There are many other health benefits to fasting. During various studies, scientists found that fasting has a broad range of therapeutic effects and can be a tremendous disease-preventing tool.

For one, fasting dramatically reduces pressure on our heart arteries. The more pressure on these arteries, the bigger the chances of a stroke. The amount of blood the heart pumps during fast drops dramatically, giving your heart a rest and increasing comfort.

Fasting also decreases the chances of cancer and can reduce cancer cells in the body. The reason for this is that cancer cells thrive on sugar. When fasting, there is no sugar consumed. Therefore, these cancerous cells slowly die.

Your body will develop excellent immunity to infections and diseases when fasting regularly. You will notice that you don’t get cold very often anymore.

Digestive disorders can be healed with the use of fasting. The digestive system is getting a rest. Our stomachs work 24/7, so keeping them from giving them any work for some time is very important.

And your general feeling of well-being is significantly increased. Fasting as part of your diet will help you feel less tired during the day.

For a diabetic, fasting can lower blood glucose, helping you control your insulin intake.

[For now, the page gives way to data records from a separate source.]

-- ==== Sys2Proof/Tests/Slice0.lean ====
section
/-! SUPPORT. Tests: ill-formed terms, words written out from the encodings, one-step vectors of 95_test_vectors.md, and
for each statement with hypotheses, states and operands that meet them. -/

namespace Sys2Proof.Tests

open Sys2Proof Sys2Proof.Machine Sys2Proof.Claims

/-- `s` running, with instruction bytes at `pc`. -/
def ready (pc : Nat) (bytes : List Byte) (s : State) : State :=
  { s with run := .running, pc := pc, mem := s.mem.load pc bytes }

/-- The state after one step. -/
def after (s : State) : State :=
  match step s with
  | .next t => t
  | .fault _ => State.reset
  | .refused _ => State.reset

/-! ## Well-formed instructions: the one check, and the terms it refuses (R77, R79) -/

theorem test_wf_refuses : (Instr.undefined 0x00).wf = false ∧ (Instr.undefined 0x77).wf = false := by decide
theorem test_wf_accepts : (Instr.undefined 0x76).wf = true ∧ Instr.movMA.wf = true := by decide

/-! ## Words written bit by bit from 30_encoding.md section 2 (R71 to R75, R78) -/

/-- 01 ddd sss: MOV B,A; MOV M,H; MOV A,M. -/
theorem test_decode_mov : decode [0b01_000_111] = .ok (.movBA, []) ∧ decode [0b01_110_100] = .ok (.movMH, []) ∧
    decode [0b01_111_110] = .ok (.movAM, []) := ⟨rfl, rfl, rfl⟩
/-- 00 ddd 110 data: MVI M; 00 rp 0001 data data, the low byte first: LXI SP. -/
theorem test_decode_immediate : decode [0b00_110_110, 0xAB] = .ok (.mviM 0xAB, []) ∧
    decode [0b00_11_0001, 0x34, 0x12] = .ok (.lxiSp 0x1234, []) := ⟨rfl, rfl⟩
/-- 00 rp 0010 and 00 rp 1010 for rp 0 and 1; the four direct addresses. -/
theorem test_decode_loads : decode [0b00_01_0010] = .ok (.staxD, []) ∧ decode [0b00_00_1010] = .ok (.ldaxB, []) ∧
    decode [0b00_100_010, 0xFE, 0xCA] = .ok (.shld 0xCAFE, []) ∧
    decode [0b00_111_010, 0xFE, 0xCA] = .ok (.lda 0xCAFE, []) := ⟨rfl, rfl, rfl, rfl⟩
/-- 00 ddd 100, 00 ddd 101, 00 rp 0011, 00 rp 1011: INR M, DCR E, INX D, DCX SP. -/
theorem test_decode_step : decode [0b00_110_100] = .ok (.inrM, []) ∧ decode [0b00_011_101] = .ok (.dcrE, []) ∧
    decode [0b00_01_0011] = .ok (.inxD, []) ∧ decode [0b00_11_1011] = .ok (.dcxSp, []) := ⟨rfl, rfl, rfl, rfl⟩
/-- 00 rp 1001: DAD H. -/
theorem test_decode_dad : decode [0b00_10_1001] = .ok (.dadH, []) := rfl
/-- 10 alu sss and 11 alu 110 data: SBB L, CMP M, ADC A; ACI, CPI. -/
theorem test_decode_alu : decode [0b10_011_101] = .ok (.sbbL, []) ∧ decode [0b10_111_110] = .ok (.cmpM, []) ∧
    decode [0b10_001_111] = .ok (.adcA, []) ∧ decode [0b11_001_110, 0x80] = .ok (.aci 0x80, []) ∧
    decode [0b11_111_110, 0x41] = .ok (.cpi 0x41, []) := ⟨rfl, rfl, rfl, rfl, rfl⟩
/-- The logical operations of the same patterns, and the accumulator column 00 xxx 111: XRA C, ORI; RAL, CMA. -/
theorem test_decode_logic : decode [0b10_101_001] = .ok (.xraC, []) ∧ decode [0b11_110_110, 0x0F] = .ok (.ori 0x0F, []) ∧
    decode [0b00_010_111] = .ok (.ral, []) ∧ decode [0b00_101_111] = .ok (.cma, []) := ⟨rfl, rfl, rfl, rfl⟩
/-- 11 ccc 010, 11 ccc 100, 11 ccc 000, 11 nnn 111: JPE, CM, RNC, RST 5. -/
theorem test_decode_transfer : decode [0b11_101_010, 0x34, 0x12] = .ok (.jpe 0x1234, []) ∧
    decode [0b11_111_100, 0x34, 0x12] = .ok (.cm 0x1234, []) ∧ decode [0b11_010_000] = .ok (.rnc, []) ∧
    decode [0b11_101_111] = .ok (.rst5, []) := ⟨rfl, rfl, rfl, rfl⟩
/-- 11 rp 0101 and 11 rp 0001: PUSH PSW, POP H. -/
theorem test_decode_stack : decode [0b11_11_0101] = .ok (.pushPsw, []) ∧ decode [0b11_10_0001] = .ok (.popH, []) :=
  ⟨rfl, rfl⟩
/-- The fixed bytes D3, DB, F3, FB, 00, 08. -/
theorem test_decode_misc : decode [0xD3, 0x02] = .ok (.outPort 0x02, []) ∧ decode [0xDB, 0x01] = .ok (.inPort 0x01, []) ∧
    decode [0xF3] = .ok (.di, []) ∧ decode [0xFB] = .ok (.ei, []) ∧ decode [0x00] = .ok (.nop, []) ∧
    decode [0x08] = .ok (.nop08, []) := ⟨rfl, rfl, rfl, rfl, rfl, rfl⟩
/-- 76 is not HLT here but undefined (R79), and an instruction cut short is refused by name. -/
theorem test_decode_refuses : decode [0x76] = .ok (.undefined 0x76, []) ∧ decode [] = .error .noOpcode ∧
    decode [0xC3, 0x34] = .error (.missingOperand 0xC3) := ⟨rfl, rfl, rfl⟩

Blood cholesterol drops when fasting regularly. High cholesterol levels in the blood are responsible for strokes and other heart-related diseases. Several studies have been conducted to prove the positive effects of fasting on health and longevity. As a calorie restriction technique, fasting reduces the growth of a hormone called IGF-1, which contributes to aging. This hormone is one of the drivers that keeps our bodies in go-go mode, with cells driven to reproduce. This is fine when growing, but not so good later in

life.

The difference

Have you ever wondered why people follow a diet for a few months, lose some weight, then stop dieting and gain it all back quickly? Statisticians calculated that if the average dieter starts a diet in January, he abandons it on 18 March.

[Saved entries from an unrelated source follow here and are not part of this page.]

/-- The store with a unit that no longer matches its CRC-32 (R130). -/
def Store.decay (st : Store) : StoreUnit → Store
  | .register n => { st with registers := st.registers.set n none }
  | .spare n => { st with spares := st.spares.set n none }
  | .config t => { st with config := st.config.set t.idx none }
  | .slot n => { st with slots := eraseSlot n.val st.slots }
  | .save => { st with save := none }

/-- The store as the attempt that runs leaves it when it is interrupted (R131, R180). -/
def State.interrupt (left : UnitLeft) (s : State) : State :=
  match s.rsc.running with
  | none => s
  | some j => s.updStore (·.leave left j.job)

/-! ## Starting a job -/

/-- The write retry counter rises (R135, R149). -/
def State.countRetry (s : State) : State :=
  s.updStoreCounters fun c => { c with retries := countUp c.retries }

/-- A job starts its first attempt, or its read, which is counted as attempt 1 (assumption 60). -/
def State.startJob (job : Job) (s : State) : State :=
  s.updRsc fun r => { r with running := some ⟨job, 1⟩ }

/-- Whether a job writes its unit. -/
def Job.isWrite : Job → Bool
  | .read _ _ => false
  | .patrol _ _ => false
  | _ => true

/-- The content of a save-block write when it starts; CLEAN is made as RUNNING while the save-failure
memory is set or an account holds a gap mark (R140, R171). -/
def State.saveContent (s : State) : SaveJob → SaveBlock
  | .save => .saved s.savedState
  | .running => .running
  | .clean =>
    if s.rsc.saveFailed || s.ia.accounts.toList.any (·.gapMark) then .running else .clean

/-- A preempted job resumes with its next attempt or its next read (R134). -/
def State.resume (p : ActiveJob) (s : State) : State :=
  let s := s.updRsc fun r => { r with preempted := none }
  if p.job.isWrite then
    let s := if p.attempt = 0 then s else s.countRetry
    s.updRsc fun r => { r with running := some ⟨p.job, p.attempt + 1⟩ }
  else s.updRsc fun r => { r with running := some p }

/-- The oldest record leaves the log when the log is full (R137, R138). -/
def Controller.makeRoom (r : Controller) : Controller :=
  if r.logCount ≥ r.logCapacity then { r with oldest := r.oldest + 1 } else r

/-- The slot that the next record takes (R136, R137). -/
def Controller.nextSlot (r : Controller) : Nat :=
  if r.newest < r.oldest then r.map.goodFrom r.map.writePosition
  else r.map.goodFrom (r.newestSlot + 1)

/-- A record write starts: it chooses its slot, and a full log loses its oldest record (R137). -/
def State.startRecord (record : IntervalRecord) (s : State) : State :=
  let slot := s.rsc.nextSlot
  (s.updRsc Controller.makeRoom).startJob (.record record slot)

/-- The content of a configuration job as it is written: a PATROL block takes the store map as it stands,
with the next record sequence (R130, R141). -/
def State.startConfig (job : ConfigJob) (s : State) : State :=
  match job.content with
  | .patrol period _ =>
    let map := { s.rsc.map with nextSeq := s.ia.nextSeq }
    (s.updRsc fun r => { r with map := map }).startJob (.config (.patrol period map) job.generation)
  | c => s.startJob (.config c job.generation)

/-- A LOG.READ judged against the log as it stands when its job starts (R142); in a log that is empty the
oldest sequence stays as it is (assumptions 24 and 56). -/
def Controller.judge (r : Controller) (j : ReadJob) : ReadVerdict :=
  if j.first < r.oldest then .gone
  else if r.newest < j.first then .notFound
  else .read j.first (if j.two && decide (j.first + 1 ≤ r.newest) then some (j.first + 1) else none)

/-- The unit has a job queued, running or preempted, so the patrol skips it (R143). -/
def Controller.busy (r : Controller) : PatrolPos → Bool
  | .account a =>
    r.blockQueue.any (·.account == a) ||
      [r.running, r.preempted].any fun
        | some ⟨.block c _, _⟩ => c.account == a
        | _ => false
  | .config t =>
    r.configQueue.any (·.content.table == t) ||
      [r.running, r.preempted].any fun
        | some ⟨.config c _, _⟩ => c.table == t
        | _ => false
  | .record _ => false
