-- ==== Sys2Proof/Machine/Arith.lean ====
section
/-! DEFINITION. The exact arithmetic of one window (chapter 1): expansion, powers, point vector, account
contribution, classification and energy increments, and the shadow mean. -/

namespace Sys2Proof.Machine

/-- A window as the window assembler hands it on: the frames are those of the arrival set (R98, R100). -/
structure Window where
  seq : Seq
  duration : Nat
  offFreq : Bool
  frames : Vector (Option WindowFrame) 4
  deriving DecidableEq, Repr

/-- No link has handed a frame to the window: it is void (R100). -/
def Window.isVoid (w : Window) : Bool := w.frames.toList.all Option.isNone

/-- A phasor in expanded integer components (R3). -/
structure Phasor where
  re : Int
  im : Int
  deriving DecidableEq, Repr

/-! ## Stage 0 -/

/-- A mantissa times two to the exponent, the exponent clamped to 7 (R3). -/
def expand (exponent : BitVec 4) (mantissa : BitVec 16) : Int :=
  mantissa.toInt * 2 ^ min exponent.toNat Config.exponentLimit

/-- The phasor block of a slot and an order of a frame (R208). -/
def frameBlock (f : WindowFrame) (slot order : Nat) : PhasorBlock :=
  f.blocks.getD (slot * f.orders + (order - 1)) ⟨0, 0, 0⟩

/-- The block that a reference reads at an order in a window. -/
def Window.block (w : Window) (r : SlotRef) (order : Nat) : PhasorBlock :=
  match w.frames[r.link] with
  | some f => frameBlock f r.slot.val order
  | none => ⟨0, 0, 0⟩

/-- The expanded phasor of a reference at an order (R3). -/
def Window.phasor (w : Window) (r : SlotRef) (order : Nat) : Phasor :=
  let b := w.block r order
  ⟨expand b.exponent b.re, expand b.exponent b.im⟩

/-- The exponent of a reference at an order was clamped (R3). -/
def Window.clamped (w : Window) (r : SlotRef) (order : Nat) : Bool :=
  decide (Config.exponentLimit < (w.block r order).exponent.toNat)

/-- A used phase: its two references and its invert flag (R47). -/
structure UsedPhase where
  voltage : SlotRef
  current : SlotRef
  invert : Bool
  deriving DecidableEq, Repr

/-- The current phasor of a phase, negated when the invert flag is set (R4). -/
def UsedPhase.currentAt (φ : UsedPhase) (w : Window) (order : Nat) : Phasor :=
  let i := w.phasor φ.current order
  if φ.invert then ⟨-i.re, -i.im⟩ else i

/-- The voltage phasor of a phase (R4). -/
def UsedPhase.voltageAt (φ : UsedPhase) (w : Window) (order : Nat) : Phasor :=
  w.phasor φ.voltage order

/-! ## Stage 1 -/

/-- Active power of a phase and order (R6). -/
def UsedPhase.active (φ : UsedPhase) (w : Window) (order : Nat) : Int :=
  let v := φ.voltageAt w order
  let i := φ.currentAt w order
  v.re * i.re + v.im * i.im

/-- Reactive power of a phase and order (R6). -/
def UsedPhase.reactive (φ : UsedPhase) (w : Window) (order : Nat) : Int :=
  let v := φ.voltageAt w order
  let i := φ.currentAt w order
  v.im * i.re - v.re * i.im

/-- The squared magnitude of a phasor (R7). -/
def Phasor.sq (p : Phasor) : Int := p.re * p.re + p.im * p.im

/-- The orders from `lo` to `hi`. -/
def ordersIn (lo hi : Nat) : List Nat := (List.range (hi + 1 - lo)).map (· + lo)

/-- |V1|² of a phase (R7). -/
def UsedPhase.v1 (φ : UsedPhase) (w : Window) : Int := (φ.voltageAt w 1).sq

/-- |I1|² of a phase (R7). -/
def UsedPhase.i1 (φ : UsedPhase) (w : Window) : Int := (φ.currentAt w 1).sq

/-- The harmonic current sum of a phase over orders 2..H_p (R7). -/
def UsedPhase.harmonics (φ : UsedPhase) (w : Window) (top : Nat) : Int :=
  ((ordersIn 2 top).map fun h => (φ.currentAt w h).sq).sum

/-! ## Stage 2 -/

/-- The phases of an entry whose references are both present (R47). -/
def PointEntry.used (e : PointEntry) : List UsedPhase :=
  e.phases.toList.filterMap fun p =>
    match p.voltage, p.current with
    | some v, some i => some ⟨v, i, p.invert⟩
    | _, _ => none

/-- The active power of a band over the orders up to `top`; an unconfigured band gives 0 (R8). -/
def bandActive (used : List UsedPhase) (w : Window) (top : Nat) : Option Band → Int
  | none => 0
  | some b => (used.map fun φ => ((ordersIn b.lo (min b.hi top)).map (φ.active w)).sum).sum

/-- The direct vector formed from a window's phasors, orders 1..`top` (R5, R8). -/
def directVector (used : List UsedPhase) (bands : Vector (Option Band) 8) (w : Window) (top : Nat) :
    PointVector :=
  { p1 := (used.map fun φ => φ.active w 1).sum
    q1 := (used.map fun φ => φ.reactive w 1).sum
    qh := (used.map fun φ => ((ordersIn 2 top).map (φ.reactive w)).sum).sum
    pb := Vector.ofFn fun b => bandActive used w top bands[b] }

/-- The sum of two vectors, value by value (R9, R11). -/
def PointVector.add (a b : PointVector) : PointVector :=
  { p1 := a.p1 + b.p1, q1 := a.q1 + b.q1, qh := a.qh + b.qh
    pb := Vector.ofFn fun i => a.pb[i] + b.pb[i] }

/-- A vector with the sign of a term (R9, R11). -/
def PointVector.signed (negative : Bool) (a : PointVector) : PointVector :=
  if negative then
    { p1 := -a.p1, q1 := -a.q1, qh := -a.qh, pb := Vector.ofFn fun i => -a.pb[i] }
  else a

/-- The signed sum of the vectors that terms name (R9, R11). -/
def sumTerms (vector : PointId → PointVector) (terms : List Term) : PointVector :=
  terms.foldr (fun t acc => ((vector t.point).signed t.negative).add acc) PointVector.zero

/-! ## Stage 4 -/

/-- The register chosen for Q1 by the quadrant of the net pair (R2, R14, R15). -/
def quadrant (p q : Int) : Fin 24 :=
  if 0 ≤ q then (if 0 ≤ p then 2 else 3) else (if p < 0 then 4 else 5)

/-- The chosen registers of a window with the magnitude that each receives (R14, R15). -/
def chosen (bands : Vector (Option Band) 8) (v : PointVector) : List (Fin 24 × Nat) :=
  [(if 0 ≤ v.p1 then 0 else 1, v.p1.natAbs), (quadrant v.p1 v.q1, v.q1.natAbs),
    (if 0 ≤ v.qh then 6 else 7, v.qh.natAbs)] ++
  (List.finRange 8).filterMap fun b =>
    match bands[b] with
    | none => none
    | some _ =>
      some (⟨(if 0 ≤ v.pb[b] then 8 else 16) + b.val, by split <;> omega⟩, (v.pb[b]).natAbs)

/-! ## Stage 5 -/

/-- total = |X| × D + r (R18). -/
def energyTotal (magnitude duration residue : Nat) : Nat := magnitude * duration + residue

/-- One chosen register of an open interval receives its increment, cut at the limit, and its new residue
(R18, R30). -/
def applyEnergy (duration : Nat) (iv : Interval) (residues : Vector Nat 24) (c : Fin 24 × Nat) :
    Interval × Vector Nat 24 :=
  let total := energyTotal c.2 duration residues[c.1]
  let i : Fin 25 := c.1.castSucc
  let sum := iv.partials[i] + total / Config.energyUnit
  ({ iv with
      partials := iv.partials.set i (min sum u64Max)
      clamped := if u64Max < sum then iv.clamped.set i true else iv.clamped },
    residues.set c.1 (total % Config.energyUnit))

/-- All chosen registers of a window, one after the other (R18, R19, R21). -/
def applyAll (duration : Nat) :
    List (Fin 24 × Nat) → Interval × Vector Nat 24 → Interval × Vector Nat 24
  | [], x => x
  | c :: rest, x => applyAll duration rest (applyEnergy duration x.1 x.2 c)

/-- The counts of a window in an interval; at 4,294,967,295 windows they stand (R29). -/
def WindowCounts.count (r : AccountWindow) (c : WindowCounts) : WindowCounts :=
  let one (b : Bool) (n : Nat) : Nat := if b then n + 1 else n
  { total := c.total + 1
    good := one (r.status == .fresh) c.good
    held := one (r.status == .held) c.held
    missing := one (r.status == .missing) c.missing
    transfer := one r.transfer c.transfer
    offFreq := one r.offFreq c.offFreq
    partialOrders := one r.partialOrders c.partialOrders
    suspect := one r.suspect c.suspect
    undefinedTopology := one r.undefTopo c.undefinedTopology
    substituted := one r.substituted c.substituted }

/-- The set with map `m` in it. -/
def withMap (m : MapId) (maps : Set4) : Set4 := maps ||| BitVec.twoPow 4 m.val

/-- The window enters the counts and the maps-used set of an interval (R29). -/
def Interval.count (map : MapId) (r : AccountWindow) (iv : Interval) : Interval :=
  if u32Max ≤ iv.counts.total then iv
  else { iv with counts := iv.counts.count r, maps := withMap map iv.maps }

/-- The results of one window applied to an account as one whole, when it is OPEN (R22, R29, R30). -/
def Account.applyWindow (bands : Vector (Option Band) 8) (duration : Nat) (map : MapId)
    (r : AccountWindow) (acc : Account) : Account :=
  match acc.interval with
  | none => acc
  | some iv =>
    let x := applyAll duration (chosen bands r.vector) (iv.count map r, acc.residues)
    { acc with interval := some x.1, residues := x.2 }

/-! ## The shadow mean -/

/-- A mean of a shadow period, rounded toward zero; 0 when the count is 0 (R23). -/
def shadowMean (sum : Int) (count : Nat) : Int := if count = 0 then 0 else sum.tdiv count

end Sys2Proof.Machine
end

Why is this so? A diet is claimed to be based on science. The service is professional, and every day you’re getting updates on meal plans for breakfast, lunch, dinner, and snacks, depending on the phase of the diet, timing, glycemic index, glycemic load, or even blood type.

Some may say that the reasons for failed diets are subjective, such as unrealistic expectations or lack of willpower. Still, based on available studies, the number one factor is objective and deals with diet adherence.

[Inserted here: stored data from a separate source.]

-- ==== Sys2Proof/Machine/Windows.lean ====
section
/-! DEFINITION. Taking windows and processing them (R97 to R103): the point stage, the topology
resolver, the power arithmetic unit, and the results that the interval accountant applies. -/

namespace Sys2Proof.Machine

/-! ## The take -/

/-- An open record is ready: its expected set is covered, or its deadline has expired (R96). -/
def AssemblyRecord.ready (now : Nat) (r : AssemblyRecord) : Bool :=
  (r.expected &&& ~~~r.arrived) == 0 || decide (r.deadline ≤ now)

/-- The window at W as it stands: with the content of its record, or void (R98, R100). The frames
handed on are those of the arrival set. -/
def Assembler.windowAt (w : Assembler) : Window :=
  match w.records.find? fun r => r.seq == w.front with
  | none =>
    { seq := w.front, duration := Config.voidDuration, offFreq := false, frames := Vector.replicate 4 none }
  | some r =>
    { seq := w.front, duration := r.duration, offFreq := r.offFreq
      frames := Vector.ofFn fun l =>
        if r.arrived.getLsbD l.val then
          ((w.buffers[l]).find? fun b => b.seq == w.front).map (·.frame)
        else none }

/-- The removals of a take: the record at W, every frame of W, and W rises by 1 (R98). -/
def Assembler.take (w : Assembler) : Assembler :=
  { w with
    front := w.front + 1
    records := w.records.filter fun r => r.seq != w.front
    buffers := Vector.ofFn fun l => (w.buffers[l]).filter fun b => b.seq != w.front }

/-- The report of a take to one link: an entry of its lost list ends and the error run rises; at 3 the
link enters BREAKING with LINK-ERROR (R98, R122). -/
def State.reportTake (seq : Seq) (l : LinkId) (s : State) : State :=
  if seq ∈ (s.links[l]).lost then
    let run := (s.links[l]).errorRun + 1
    let s := s.updLink l fun k => { k with lost := k.lost.filter (· != seq), errorRun := run }
    if 3 ≤ run then (s.pulse .linkError).enterBreaking l else s
  else s

/-- The report of a take to every link whose lost list holds its sequence (R98). -/
def State.reportTakes (seq : Seq) : List LinkId → State → State
  | [], s => s
  | l :: rest, s => State.reportTakes seq rest (s.reportTake seq l)

/-! ## Processing -/

/-- The highest order of any configured band (R28). -/
def highestOrder (bands : Vector (Option Band) 8) : Nat :=
  bands.toList.foldl (fun n b => match b with
    | none => n
    | some b => max n b.hi) 0

/-- The status and flags of one account for one window, with its contribution: the terms are those of the
account in the map in force, and a point's mode is the one that it had when the window began
(R11, R27, R28, R62), with an empty entry in SUBSTITUTED too (assumption 59). -/
def accountWindow (t : Tables) (ds : Vector Direct 16) (tr : Resolver) (offFreq : Bool)
    (a : AccountId) : AccountWindow :=
  let terms := (t.composition[tr.map])[a]
  let eff := fun p : PointId => effective ds t.points[p] p
  let top := highestOrder t.bands
  { vector := sumTerms (fun p => (eff p).1) terms
    status := worstStatus (fun p => (eff p).2) terms
    transfer := tr.transfer
    offFreq := offFreq
    partialOrders := terms.any fun x => decide ((ds[x.point]).point.orders < top)
    suspect := terms.any fun x =>
      (ds[x.point]).point.mode != .substituted && (ds[x.point]).point.fault
    undefTopo := !tr.matched
    substituted := terms.any fun x => (ds[x.point]).point.mode == .substituted }

/-- The last-contribution record of an account (R12). -/
def contribution (w : Window) (map : MapId) (mode : DeviceMode) (r : AccountWindow) : Contribution :=
  { seq := w.seq, map := map, duration := w.duration, offFreq := w.offFreq, mode := mode
    vector := r.vector }

/-- The interval accountant applies a window's results to every OPEN account, in METERING (R20, R29, R30). -/
def State.applyResults (p : Processing) (s : State) : State :=
  match p.results with
  | none => s
  | some results =>
    if s.cm.mode = .metering then
      s.updIa fun ia =>
        { ia with
          accounts := Vector.ofFn fun a =>
            (ia.accounts[a]).applyWindow s.cm.tables.bands p.duration p.map results[a] }
    else s

/-- A handed-on window at the point stage, the topology resolver and the power arithmetic unit; its results
then stand for the interval accountant (R51, R81, R99). -/
def State.process (w : Window) (s : State) : State :=
  let ds := s.directs w
  let s := s.resolveTopology w
  let results : Vector AccountWindow 8 := Vector.ofFn fun a =>
    accountWindow s.cm.tables ds s.tr w.offFreq a
  let s := { s with pau := Vector.ofFn fun a => some (contribution w s.tr.map s.cm.mode results[a]) }
  let s := s.settlePoints w ds
  s.updWa fun x =>
    { x with
      processing :=
        some { seq := w.seq, duration := w.duration, map := s.tr.map, results := some results } }

/-- The interval accountant applies the results of the window in processing, if it has not yet; while
events wait for record places, and during the wait of a soft reset, it applies none (R22, R35, R133,
R181). -/
def State.applyProcessing (s : State) : State :=
  match s.wa.processing with
  | none => s
  | some p =>
    if s.ia.waiting.isEmpty && s.sm.state == .normal && !s.rsc.halted && !s.mlc.resetTaken then
      (s.applyResults p).updWa fun w => { w with processing := some { p with results := none } }
    else s

/-- A window may be taken: some open record is ready, no window is in processing, no walk of the change queue
is in progress, and, where windows are handed on, no close event waits (R97, R133, R159). -/
def State.canTake (s : State) : Bool :=
  s.powered && s.wa.processing.isNone && !s.cm.walking && s.wa.records.any (·.ready s.timeBase) &&
    (s.ia.waiting.isEmpty || s.sm.state != .normal || s.rsc.halted)

/-- TAKE_WINDOW: the window at W is taken as it stands. While the supply monitor is not NORMAL or the part
is HALTED it is discarded, else it is handed on and processed; `applied` says that the interval accountant
applies its results within this step (R97 to R103). The take is reported to the links before the window is
processed (assumption 51). -/
def execTakeWindow (applied : Bool) (s : State) : Host.Outcome State Fault Refusal :=
  if !s.canTake then .next s
  else
    let w := s.wa.windowAt
    let s := (s.updWa Assembler.take).reportTakes w.seq (List.finRange 4)
    if s.sm.state != .normal || s.rsc.halted then .next s
    else
      let s := s.process w
      .next (if applied then s.applyProcessing else s)

end Sys2Proof.Machine
end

Diet adherence is the ability of a dieter to stick to a specific diet plan for some time. This means you need to follow precisely all the rules and recommendations given in a diet.

Each diet contains a different number of rules, and studies have found that a diet plan with a more significant number of regulations has less chance of succeeding, especially in the long term.

One piece of research that examined the importance of diet adherence for long-term weight loss success is the A-Z weight loss study published in 2007.

In this trial, 311 overweight women were divided into four groups and were instructed to follow one of the following diet programs: The Atkins Diet, the Ornish Diet, the LEARN Diet, or the Zone Diet.

Before the study began, each woman properly learned the details of the diet she was randomly selected to follow. First, she was given a copy of a book about her diet plan to study it herself. After reading the book, she met with a registered dietitian in a class once a week for eight weeks to make sure she knew all the rules of her diet and exactly how to follow them.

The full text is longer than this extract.